Yes, that’s still him talking about debt.

Meloni is “one of the top dogs.”

Italian Prime Minister Giorgia Meloni’s statements carry weight around the European Council table, according to De Wever, who said she’s a “very pleasant woman” with “very good” political positioning. “If you look at the room and see whose words carry weight, then Meloni is obviously one of the top dogs in Europe right now.” Meloni’s Brothers of Italy and De Wever’s N-VA party are both in the European Conservatives and Reformists group (ECR).

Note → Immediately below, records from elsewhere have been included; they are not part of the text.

-- ==== Sys2Proof/Machine/State.lean ====
section
/-! DEFINITION. The state of the block (R20), as plain data; with it, as data the step reads, the parameters that R46
names: the configuration, the clock `now`, the bus environment, the tick arrivals and the operations the host issues;
and the block's two output streams. -/

namespace Sys2Proof.Machine

/-- A payload buffer as a memory (R60): bytes by payload index, in rising order of index, none equal to
`Memory.unlisted`. -/
abbrev Memory := List Host.Cell

/-- What a payload byte reads as that no entry lists: the reset value 0 of `PAY[0..31]` (R45). -/
def Memory.unlisted : Byte := 0#8

/-- A frame with the fields of TXF (R22). -/
structure Frame where
  unicast : Bool
  sender : Addr
  receiver : Addr
  control : BitVec 4
  length : BitVec 6
  pay : Memory
deriving DecidableEq, Repr, Inhabited

/-- The frame with every field 0 (R45). -/
def Frame.zero : Frame :=
  { unicast := false, sender := 0#12, receiver := 0#12, control := 0#4, length := 0#6, pay := [] }

/-- A frame with a VALID bit: RXF, and the working frame WF (R21, R23). -/
structure RxFrame where
  valid : Bool
  frame : Frame
deriving DecidableEq, Repr, Inhabited

def RxFrame.zero : RxFrame := { valid := false, frame := Frame.zero }

/-- `RESULT.CODE` (R92). The numbers 13 to 15 are never produced (U3). -/
inductive ResCode where
  | ok
  | busy
  | nak
  | startShort
  | startLong
  | desync
  | parity
  | length
  | badlen
  | badop
  | empty
  | overflow
  | dropped
deriving DecidableEq, Repr, Inhabited

/-- `RESULT.FIELD`, the field-position codes (R93). The numbers 12 to 15 are never produced (U3). -/
inductive FieldPos where
  | none
  | start
  | mode
  | sender
  | receiver
  | addrAck
  | control
  | controlAck
  | length
  | lengthAck
  | data
  | dataAck
deriving DecidableEq, Repr, Inhabited

/-- RESULT (R31), and the record of a DIAG event (R94). -/
structure ResultReg where
  code : ResCode
  field : FieldPos
  index : BitVec 6
deriving DecidableEq, Repr, Inhabited

/-- The sequencer position (R28): IDLE, or an operation (its 5-bit code) at a field position or DONE. -/
inductive Seq where
  | idle
  | busy (op : BitVec 5) (pos : FieldPos)
  | finished (op : BitVec 5)
deriving DecidableEq, Repr, Inhabited

/-- What reaches the block between operations, in order: an operation the host issues (R16), a 1 Hz arrival while no
operation runs (R240), or a stretch of time in which the block stays idle at the host port (R255). -/
inductive Input where
  | op (w : PortWord)
  | tick
  | idle (n : Nat)
deriving DecidableEq, Repr, Inhabited

@[ext]
structure State where
  /-- The configuration inputs and the tables (R42, R43), constant: no operation writes it. -/
  cfg : Config
  /-- RXF (R21). -/
  rxf : RxFrame
  /-- TXF (R22). -/
  txf : Frame
  /-- SHIFT (R23). -/
  shift : BitVec 12
  /-- BITCNT (R23). -/
  bitcnt : BitVec 4
  /-- DUR (R23), `W_TIMER` bits: a number below `2^W_TIMER`. -/
  dur : Nat
  /-- IDX (R23). -/
  idx : BitVec 6
  /-- ATT (R23). -/
  att : BitVec 2
  /-- WF, the working frame of READ_FRAME (R23). -/
  wfr : RxFrame
  /-- PAR (R24). -/
  par : Bool
  /-- MASKED (R29). -/
  masked : Bool
  /-- TICK_LATCH (R30). -/
  tickLatch : Bool
  /-- RESP_PENDING (R39). -/
  respPending : Bool
  /-- DRV (R25). -/
  drv : Bool
  /-- The tick at which TIMER read 0 last by a RESET; TIMER itself is `State.timer` (R26). -/
  timerBase : Nat
  /-- SEQ (R28). -/
  seq : Seq
  /-- RESULT (R31). -/
  result : ResultReg
  /-- ACT (R32). -/
  act : Byte
  /-- VAL (R32). -/
  val : BitVec 12
  /-- DS (R33). -/
  ds : DeviceState
  /-- The slots of Q (R40) by slot number, rising, none equal to the zero frame that an unlisted slot holds. -/
  slots : List (Nat × Frame)
  /-- QW (R40). -/
  qw : Byte
  /-- QR (R40). -/
  qr : Byte
  /-- OVF_COUNT (R41). -/
  ovfCount : BitVec 16
  /-- DROP_COUNT (R41). -/
  dropCount : BitVec 16
  /-- The clock of the model (R10). Not state of the block (R46). -/
  now : Nat
  /-- `EnvDrive` (R10) as data: the stretches (first tick, number of ticks) in which some other agent drives. -/
  env : List (Nat × Nat)
  /-- The ticks at which 1 Hz arrivals come that no `Input.tick` lists, in particular inside operations (R46, R240). -/
  arrivals : List Nat
  /-- What comes to the block between operations, the next first (R16, R46). -/
  inputs : List Input
  /-- The DIAG output (R252), the oldest event first. -/
  diag : List ResultReg
  /-- The assignments to DRV with their ticks (R11), the latest first: what the core has put on the line. -/
  drvLog : List (Nat × Bool)
  /-- The model's own: how many free values have been taken. -/
  draws : Nat
deriving DecidableEq, Repr, Inhabited

/-- No step ends in a fault. The spec gives the block no error that stops it: every error is a result code, after which
the block goes on ("None of them are treated as fatal", R230). -/
inductive Fault where
deriving DecidableEq, Repr

/-- Why a step is refused. -/
inductive Refusal where
  /-- Raised by a dispatch arm of an instruction that has no meaning yet. Safe. No arm raises it. -/
  | notModelled (mnemonic : String)
  /-- Raised by `step` when the configuration breaks R8 or an index range of the tables: the spec tells the model to
  refuse it (R8, U8). Safe. -/
  | illFormedConfig
deriving DecidableEq, Repr

/-- `RESULT = (OK, NONE, 0)`. -/
def ResultReg.okay : ResultReg := { code := .ok, field := .none, index := 0#6 }

/-- DS after reset (R45). -/
def resetDs : DeviceState :=
  { mode := .stop, track := 0x01#8, min := 0x00#8, sec := 0x00#8, status := .idle,
    repeatOn := false, randomOn := false, scanOn := false, aux := 0x00#8 }

/-- The machine right after reset (R45, R260), with the reference configuration, a silent bus, and nothing at the host
port or the tick input. -/
def State.reset : State :=
  { cfg := refConfig,
    rxf := RxFrame.zero, txf := Frame.zero,
    shift := 0#12, bitcnt := 0#4, dur := 0, idx := 0#6, att := 0#2, wfr := RxFrame.zero,
    par := false, masked := false, tickLatch := false, respPending := false,
    drv := false, timerBase := 0, seq := .idle,
    result := ResultReg.okay, act := 0#8, val := 0#12,
    ds := resetDs,
    slots := [], qw := 0#8, qr := 0#8, ovfCount := 0#16, dropCount := 0#16,
    now := 0, env := [], arrivals := [], inputs := [],
    diag := [], drvLog := [], draws := 0 }

end Sys2Proof.Machine
end

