-- ==== Sys2Proof/Machine/DeviceModel.lean ====
section
/-! DEFINITION. The Device State Model (43_device_state): APPLY_ACTION and TICK. -/

namespace Sys2Proof.Machine

/-- The effect of an action on DS (R182). -/
def applyEffect (e : Effect) (ds : DeviceState) : DeviceState :=
  match e with
  | .none => ds
  | .enable => { ds with aux := ds.aux ||| 0x01#8 }
  | .disable => { ds with aux := ds.aux &&& 0xFE#8 }
  | .play => { ds with mode := .play, status := .playing, min := 0x00#8, sec := 0x00#8 }
  | .stop => { ds with mode := .stop, status := .idle }
  | .ext k => Config.extEffect k ds

/-- APPLY_ACTION as a step of RUN_STEP too (R183); action 0 is NONE and changes nothing. -/
def applyActionOp (a : Byte) (s : State) : State :=
  if a.toNat ≤ s.cfg.nActions then
    match s.cfg.action a.toNat with
    | none => report .ok s
    | some e => report .ok { s with ds := applyEffect e.effect s.ds, respPending := s.respPending || e.pending }
  else report .badop s

/-- APPLY_ACTION (R183). -/
def execApplyAction (a : BitVec 8) (s : State) : Host.Outcome State Fault Refusal := .next (applyActionOp a s)

/-- TICK issued by the host (R185). -/
def execTick (s : State) : Host.Outcome State Fault Refusal := .next (report .ok (tickEffect s))

end Sys2Proof.Machine
end

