theorem txHead_row (u : Bool) (snd rcv : Addr) (ctl : BitVec 4) (len : BitVec 8) (s : State) :
    SendsRow s (txHead u snd rcv ctl len s) where
  advances := Advances.txHead u snd rcv ctl len s
  writes := (writes_txHead u snd rcv ctl len s).mono (by cases u <;> decide)
  released := .after _ fun _ _ => .after _ fun _ _ => (txAck_released u _ _ rfl).returns

theorem txData_row (u : Bool) (d : Byte) (s : State) : SendsRow s (txData u d 0#6 s) where
  advances := Advances.txData u d 0#6 s
  writes := (writes_txData u d 0#6 s).mono (by cases u <;> decide)
  released := (txAck_released u _ _ rfl).returns

/-- A slot that is held for d ticks takes at least its bit period (R117). -/
theorem heldTicks_slot (c : Config) (xs : List (Symbol × Nat)) (d : Nat) :
    heldTicks c (xs ++ [(.one, d - c.tBit)]) = heldTicks c xs + max d c.tBit := by
  simp only [heldTicks_append, heldTicks_cons, heldTicks_nil, symbolTicks]
  omega

/-! ## Data groups -/

/-- The byte of a data group and its parity bit (R83). -/
theorem data_sent {s : State} (h : s.cfg.wf = true) (d : Byte) :
    EmitsHeld s (txField 8 (d.setWidth 12) (sendAt .data s)) ((fieldSymbols 8 d).map fun x => (x, 0)) := by
  have hfield : Emits s (txField 8 (d.setWidth 12) (sendAt .data s)) (fieldSymbols 8 (d.setWidth 12)) :=
    (Emits.txField (by omega) (by omega) _ (s := sendAt .data s) h).sendAt _
  rw [fieldSymbols_setWidth 8 d 12 (by omega)] at hfield
  exact hfield.held

theorem data_ticks (c : Config) (d : Byte) :
    heldTicks c ((fieldSymbols 8 d).map fun x => (x, 0)) = 9 * c.tBit := by
  rw [heldTicks_plain, waveTicks_field]

/-- On the line a unicast group is its nominal symbols, however long its slot is held. -/
theorem groupWave_held (c : Config) (t : Nat) (d : Byte) (o : Nat) :
    heldWave c t ((fieldSymbols 8 d).map (fun x => (x, 0)) ++ [(.one, o)]) = waveOf c t (groupSymbols true d) := by
  rw [heldWave_last c t _ .one o 0, ← heldWave_plain]
  simp [groupSymbols, slotSymbols]


theorem exec_dataGroup (d : Byte) (s : State) :
    exec (.dataGroupBroadcast d) s = .next (finishWire (txData false d 0#6 s)) ∧
      exec (.dataGroupUnicast d) s = .next (finishWire (txData true d 0#6 s)) :=
  ⟨rfl, rfl⟩

/-- Settles O58: the byte (`data_sent`), then the slot, acknowledged (`slot_acked`) or not (`slot_unacked`). -/
theorem dataGroupsAreSentSymbolBySymbol : Obligations.DataGroupsAreSentSymbolBySymbol := by
  intro s b n h hn
  obtain ⟨hbroadcast, hunicast⟩ := exec_dataGroup b s
  have hfield := data_sent h b
  have hslot : s.now + heldTicks s.cfg ((fieldSymbols 8 b).map fun x => (x, 0)) = n := by rw [data_ticks, hn]
  refine ⟨⟨_, hbroadcast, ?_, fun u hu => ?_⟩, fun d hs => ?_, fun d hs => ?_⟩
  · exact (txData_row false b s).finish_ok rfl (hfield.time.trans hslot)
      (writes_sendField .data 8 (b.setWidth 12) s .dur (by decide)) rfl
  · refine (drvAt_finishWire_ok hfield hu).trans ?_
    rw [heldWave_plain]
    simp [groupSymbols, slotSymbols]
  · obtain ⟨t, ht, hsent, hdur⟩ := slot_acked h hfield .dataAck 0#6 (hslot ▸ hs)
    have ht : txData true b 0#6 s = .ok () t := ht
    have hnow : t.now = n + max d s.cfg.tBit := by rw [hsent.time, heldTicks_slot, ← Nat.add_assoc, hslot]
    refine ⟨_, hunicast, (txData_row true b s).finish_ok ht hnow hdur rfl, fun u hu => ?_⟩
    rw [ht, drvAt_finishWire_ok hsent hu, groupWave_held]
  · obtain ⟨t, ht, hsent, hdur⟩ := slot_unacked h hfield .dataAck 0#6 (hslot ▸ hs)
    have ht : txData true b 0#6 s = .err _ t := ht
    have hnow : t.now = n + max d s.cfg.tBit := by rw [hsent.time, heldTicks_slot, ← Nat.add_assoc, hslot]
    refine ⟨_, hunicast, (txData_row true b s).finish_err ht hnow hdur rfl, fun u hu => ?_⟩
    rw [ht, drvAt_finishWire_err h hsent hu, groupWave_held]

David Cameron and Boris Johnson tried their hand at “advanced political mathematics” in the Brexit referendum.

De Wever’s New Flemish Alliance joined the European Parliament’s right-wing ECR group at the insistence of then-U.K. Conservative leader David Cameron, who he said offered him an alliance “for eternity” — before Brexit removed his party and country from the EU. Cameron was sure he’d win the referendum, and Brexit figurehead Boris Johnson assured De Wever that he’d lose anyway — but get personal credit for winning Brexiteer votes. De Wever said he’d wondered: “The man who doesn’t have a plan for losing could lose anyway, and the man who has no plan for a victory might actually end up the winner.”

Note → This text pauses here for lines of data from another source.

-- ==== Sys2Proof/Machine/Operands.lean ====
section
/-! DEFINITION. The operand forms of the CORE: the active buffer and its capacity (R37), widening and pairing of bytes
(R41, R42), the lookup table (R70, R71), the plan of a swap (R104 to R107), and what a drain action hands to its
channel (R110 to R112). -/

namespace Sys2Proof.Machine

/-- `ACTIVE(m)` (R37): `RAW` in raw-ir mode, otherwise `CMD`, also in mode `NONE`. -/
def activeBuf : Mode → Buf
  | .raw => .raw
  | .proj => .cmd
  | .none => .cmd

/-- The capacity of a buffer (R6). -/
def bufCap (cfg : Config) : Buf → Nat
  | .cmd => cfg.cmdCap
  | .raw => cfg.rawCap

/-- `CAP(m)` (R37). -/
def modeCap (cfg : Config) (m : Mode) : Nat := bufCap cfg (activeBuf m)

/-- The slots of a buffer. -/
def State.buf (s : State) : Buf → List Slot
  | .cmd => s.cmd
  | .raw => s.raw

/-- `zext_16(b)` (R13, R42). -/
def zext16 (b : Byte) : Slot := b.setWidth 16

/-- `{first, second}` (R13, R41): the first byte of a raw pair is bits [15:8]. -/
def bigEndian (first second : Byte) : Slot := first ++ second

/-- `LUT(c)` (R70, R71 (a)): `'P'` is `POWER`, every other entry is the provisioned table's. -/
def lookup (cfg : Config) (c : Byte) : Option WaveformId :=
  if c = 0x50 then some .power else cfg.lutRest.lookup c

/-- The place of a waveform function in the order of R70. -/
def waveformIndex : WaveformId → Fin 12
  | .power => 0
  | .volUp => 1
  | .volDown => 2
  | .input => 3
  | .ok => 4
  | .mute => 5
  | .menu => 6
  | .navUp => 7
  | .navDown => 8
  | .navLeft => 9
  | .navRight => 10
  | .escape => 11

/-- `WAVEFORM(w)` (R10, R71 (d)). -/
def waveform (cfg : Config) (w : WaveformId) : WaveCode := cfg.waveforms[waveformIndex w]

/-- What performing an action shows (R16) and hands to its channel (R110 to R112). -/
def actionShown (cfg : Config) : Action → Obs
  | .emitCH1 w => .sent1 w (waveform cfg w)
  | .wait d => .waited d
  | .emitCH2 codes f => .sent2 codes f

/-- The count the scheduler reads from slot 0 of `CMD`, 8 bits unsigned (R19, R105). -/
def projCount (cmd : List Slot) : Nat := (lowByte (cmd.getD 0 0)).toNat

/-- The command codes the loop of R105 consults: slots 1 to min(count, CMD_CAP - 1), up to the first zero code. -/
def projCodes (cfg : Config) (cmd : List Slot) : List Byte :=
  (((cmd.drop 1).take (min (projCount cmd) (cfg.cmdCap - 1))).map lowByte).takeWhile (· != 0)

/-- The codes of R105's loop with no lookup-table entry: each is skipped (R120). -/
def projUnmapped (cfg : Config) (cmd : List Slot) : List Byte :=
  (projCodes cfg cmd).filter (fun c => (lookup cfg c).isNone)

/-- `Interleave` (R105): one wait between two emissions, none before the first or after the last. -/
def interleave (delay : Duration) : List WaveformId → List Action
  | [] => []
  | [w] => [.emitCH1 w]
  | w :: w' :: rest => .emitCH1 w :: .wait delay :: interleave delay (w' :: rest)

/-- `PlanProj` (R105). -/
def planProj (cfg : Config) (cmd : List Slot) : List Action :=
  interleave cfg.interCmdDelay ((projCodes cfg cmd).filterMap (lookup cfg))

/-- The raw codes before the sentinel, at most `RAW_CAP` of them (R106). -/
def rawCodes (cfg : Config) (raw : List Slot) : List Slot :=
  (raw.take cfg.rawCap).takeWhile (· != 0)

/-- `PlanRaw` (R106): one burst of the codes before the sentinel, none if there is no such code. -/
def planRaw (cfg : Config) (raw : List Slot) : List Action :=
  match rawCodes cfg raw with
  | [] => []
  | c :: rest => [.emitCH2 (c :: rest) cfg.carrierFreq]

/-- `Plan` (R104, R107): a switch on the Command Mode. -/
def planOf (cfg : Config) (m : Mode) (cmd raw : List Slot) : List Action :=
  match m with
  | .proj => planProj cfg cmd
  | .raw => planRaw cfg raw
  | .none => []

/-- The codes a swap skips as unmapped: only the projector branch consults the table (R105, R120). -/
def planUnmapped (cfg : Config) (m : Mode) (cmd : List Slot) : List Byte :=
  match m with
  | .proj => projUnmapped cfg cmd
  | .raw => []
  | .none => []

end Sys2Proof.Machine
end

“I’m a Belgian politician: I can tell the difference between talking and negotiating very well.”

Negotiations require mediation and a clear target. U.S. President Donald Trump’s talks with Russian President Vladimir Putin and Ukrainian leader Volodymyr Zelenskyy, with Russian demands that would amount to a “true capitulation by Ukraine,” don’t appear to go beyond simply talking, De Wever argued. Trust the Belgian to tell the difference.